## What you are asked to do
Find all lines below containing the string "cycleAt" and return them.

## Records to use
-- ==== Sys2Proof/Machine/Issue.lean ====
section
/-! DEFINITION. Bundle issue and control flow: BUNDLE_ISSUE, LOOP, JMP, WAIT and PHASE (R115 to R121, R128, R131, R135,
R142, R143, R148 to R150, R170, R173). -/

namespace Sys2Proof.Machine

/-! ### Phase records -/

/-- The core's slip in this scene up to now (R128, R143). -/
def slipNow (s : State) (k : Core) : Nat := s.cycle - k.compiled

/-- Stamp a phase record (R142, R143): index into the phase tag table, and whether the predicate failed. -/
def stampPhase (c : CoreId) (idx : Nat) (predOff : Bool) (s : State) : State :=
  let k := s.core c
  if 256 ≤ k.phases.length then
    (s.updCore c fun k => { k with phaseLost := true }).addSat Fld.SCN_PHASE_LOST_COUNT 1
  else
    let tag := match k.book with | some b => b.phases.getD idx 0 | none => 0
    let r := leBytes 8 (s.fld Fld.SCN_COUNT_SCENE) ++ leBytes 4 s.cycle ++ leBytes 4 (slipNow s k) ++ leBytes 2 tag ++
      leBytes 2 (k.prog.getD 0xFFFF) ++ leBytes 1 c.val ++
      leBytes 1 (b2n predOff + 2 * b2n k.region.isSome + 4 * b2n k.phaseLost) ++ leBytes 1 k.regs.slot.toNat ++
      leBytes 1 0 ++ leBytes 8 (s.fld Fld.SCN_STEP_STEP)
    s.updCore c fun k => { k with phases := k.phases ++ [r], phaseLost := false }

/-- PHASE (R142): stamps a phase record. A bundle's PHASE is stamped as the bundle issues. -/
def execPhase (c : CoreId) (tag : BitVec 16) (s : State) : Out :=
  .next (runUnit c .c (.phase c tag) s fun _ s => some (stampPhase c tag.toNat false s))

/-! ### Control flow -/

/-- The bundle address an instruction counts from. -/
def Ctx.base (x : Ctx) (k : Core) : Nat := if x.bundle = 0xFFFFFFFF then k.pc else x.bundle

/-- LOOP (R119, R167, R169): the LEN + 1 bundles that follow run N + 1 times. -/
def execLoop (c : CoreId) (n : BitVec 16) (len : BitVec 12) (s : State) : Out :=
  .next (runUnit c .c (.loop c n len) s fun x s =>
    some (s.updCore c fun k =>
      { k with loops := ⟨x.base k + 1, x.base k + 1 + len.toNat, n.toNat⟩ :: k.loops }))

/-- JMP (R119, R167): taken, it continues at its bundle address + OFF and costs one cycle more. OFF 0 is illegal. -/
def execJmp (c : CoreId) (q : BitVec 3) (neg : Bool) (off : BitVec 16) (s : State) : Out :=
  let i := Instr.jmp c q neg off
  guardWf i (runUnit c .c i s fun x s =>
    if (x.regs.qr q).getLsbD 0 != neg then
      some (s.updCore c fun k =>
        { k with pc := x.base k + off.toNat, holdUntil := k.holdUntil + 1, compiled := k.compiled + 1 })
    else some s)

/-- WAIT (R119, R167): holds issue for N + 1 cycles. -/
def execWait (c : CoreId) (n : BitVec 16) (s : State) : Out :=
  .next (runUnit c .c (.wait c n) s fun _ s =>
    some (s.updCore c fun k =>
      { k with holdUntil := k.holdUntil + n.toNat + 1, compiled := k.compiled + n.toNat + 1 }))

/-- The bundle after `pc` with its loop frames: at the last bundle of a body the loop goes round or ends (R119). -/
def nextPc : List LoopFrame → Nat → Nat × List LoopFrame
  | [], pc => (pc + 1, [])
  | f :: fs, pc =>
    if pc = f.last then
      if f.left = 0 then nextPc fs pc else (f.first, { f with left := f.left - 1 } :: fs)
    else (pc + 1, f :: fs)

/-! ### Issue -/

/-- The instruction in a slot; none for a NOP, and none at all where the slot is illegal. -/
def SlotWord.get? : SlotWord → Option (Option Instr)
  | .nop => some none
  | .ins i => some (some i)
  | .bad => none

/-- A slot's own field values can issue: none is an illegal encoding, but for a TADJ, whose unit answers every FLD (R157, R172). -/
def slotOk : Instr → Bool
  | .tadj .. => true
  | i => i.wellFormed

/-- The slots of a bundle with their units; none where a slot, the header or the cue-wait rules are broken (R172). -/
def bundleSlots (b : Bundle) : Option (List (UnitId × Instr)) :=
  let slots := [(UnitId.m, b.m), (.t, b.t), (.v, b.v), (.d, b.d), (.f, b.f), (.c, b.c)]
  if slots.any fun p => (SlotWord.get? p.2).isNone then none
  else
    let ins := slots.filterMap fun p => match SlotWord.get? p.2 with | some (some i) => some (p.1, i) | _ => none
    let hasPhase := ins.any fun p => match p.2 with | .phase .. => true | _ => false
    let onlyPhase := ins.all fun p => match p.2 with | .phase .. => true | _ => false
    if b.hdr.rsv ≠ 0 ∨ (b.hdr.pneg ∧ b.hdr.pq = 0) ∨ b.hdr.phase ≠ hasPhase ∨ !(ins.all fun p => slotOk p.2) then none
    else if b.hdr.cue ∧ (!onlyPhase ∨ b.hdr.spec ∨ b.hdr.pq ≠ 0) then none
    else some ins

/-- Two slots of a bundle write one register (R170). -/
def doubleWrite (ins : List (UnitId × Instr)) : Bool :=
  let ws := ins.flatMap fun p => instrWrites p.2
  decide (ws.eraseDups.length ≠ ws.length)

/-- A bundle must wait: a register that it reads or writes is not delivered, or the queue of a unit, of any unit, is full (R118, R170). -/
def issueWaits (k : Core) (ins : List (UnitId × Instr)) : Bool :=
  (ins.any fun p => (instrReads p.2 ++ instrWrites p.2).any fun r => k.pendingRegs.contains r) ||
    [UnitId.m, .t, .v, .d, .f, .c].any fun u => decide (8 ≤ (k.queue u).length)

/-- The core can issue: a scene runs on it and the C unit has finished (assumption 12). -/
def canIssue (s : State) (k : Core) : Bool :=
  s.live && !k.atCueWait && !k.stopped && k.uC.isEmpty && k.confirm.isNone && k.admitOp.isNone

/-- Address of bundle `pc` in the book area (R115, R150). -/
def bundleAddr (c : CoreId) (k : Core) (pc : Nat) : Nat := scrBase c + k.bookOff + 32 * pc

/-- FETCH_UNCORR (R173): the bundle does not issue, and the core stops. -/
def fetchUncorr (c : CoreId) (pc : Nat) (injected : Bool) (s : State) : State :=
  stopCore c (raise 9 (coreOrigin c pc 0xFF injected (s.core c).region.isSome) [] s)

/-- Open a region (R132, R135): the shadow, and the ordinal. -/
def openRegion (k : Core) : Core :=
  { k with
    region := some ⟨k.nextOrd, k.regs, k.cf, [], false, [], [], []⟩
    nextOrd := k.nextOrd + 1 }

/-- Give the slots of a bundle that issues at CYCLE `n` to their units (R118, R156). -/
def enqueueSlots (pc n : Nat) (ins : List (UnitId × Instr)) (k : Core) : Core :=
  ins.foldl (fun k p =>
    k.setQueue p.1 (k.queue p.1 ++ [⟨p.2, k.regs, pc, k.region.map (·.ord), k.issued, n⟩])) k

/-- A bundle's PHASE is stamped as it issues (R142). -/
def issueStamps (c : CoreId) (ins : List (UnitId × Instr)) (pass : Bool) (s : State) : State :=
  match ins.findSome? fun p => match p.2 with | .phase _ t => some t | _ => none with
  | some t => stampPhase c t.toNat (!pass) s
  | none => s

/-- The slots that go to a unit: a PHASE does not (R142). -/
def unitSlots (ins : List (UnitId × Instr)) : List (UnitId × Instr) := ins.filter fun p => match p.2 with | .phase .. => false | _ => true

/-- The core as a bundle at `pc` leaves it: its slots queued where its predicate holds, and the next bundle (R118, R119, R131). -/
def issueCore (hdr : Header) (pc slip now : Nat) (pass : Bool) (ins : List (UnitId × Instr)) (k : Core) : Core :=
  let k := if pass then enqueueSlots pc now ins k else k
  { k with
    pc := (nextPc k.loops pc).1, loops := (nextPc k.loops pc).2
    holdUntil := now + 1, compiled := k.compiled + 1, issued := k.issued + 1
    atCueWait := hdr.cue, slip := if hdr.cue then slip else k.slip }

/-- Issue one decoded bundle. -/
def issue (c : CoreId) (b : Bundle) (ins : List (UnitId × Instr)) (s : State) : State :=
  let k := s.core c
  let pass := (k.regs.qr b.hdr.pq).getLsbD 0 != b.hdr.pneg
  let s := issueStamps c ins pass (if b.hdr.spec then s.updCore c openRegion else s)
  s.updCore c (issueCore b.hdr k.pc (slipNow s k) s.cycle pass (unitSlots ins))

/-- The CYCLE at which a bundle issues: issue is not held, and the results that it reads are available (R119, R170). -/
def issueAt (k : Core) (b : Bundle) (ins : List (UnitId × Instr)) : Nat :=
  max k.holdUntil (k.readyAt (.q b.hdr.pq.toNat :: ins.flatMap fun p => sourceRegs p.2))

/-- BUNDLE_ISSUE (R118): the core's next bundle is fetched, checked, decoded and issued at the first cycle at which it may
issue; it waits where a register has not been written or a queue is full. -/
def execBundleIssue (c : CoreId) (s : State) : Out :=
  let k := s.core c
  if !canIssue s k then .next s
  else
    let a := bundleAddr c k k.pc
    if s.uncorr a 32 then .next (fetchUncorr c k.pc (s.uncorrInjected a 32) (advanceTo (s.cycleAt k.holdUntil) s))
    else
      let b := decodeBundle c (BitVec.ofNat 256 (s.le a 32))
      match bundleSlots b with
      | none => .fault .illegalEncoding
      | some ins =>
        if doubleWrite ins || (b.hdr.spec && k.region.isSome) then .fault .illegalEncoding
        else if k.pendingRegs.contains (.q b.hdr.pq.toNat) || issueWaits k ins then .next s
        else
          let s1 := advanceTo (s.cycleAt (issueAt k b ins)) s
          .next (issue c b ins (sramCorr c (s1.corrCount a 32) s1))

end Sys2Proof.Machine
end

## Answer to the exercise
    if s.uncorr a 32 then .next (fetchUncorr c k.pc (s.uncorrInjected a 32) (advanceTo (s.cycleAt k.holdUntil) s))
          let s1 := advanceTo (s.cycleAt (issueAt k b ins)) s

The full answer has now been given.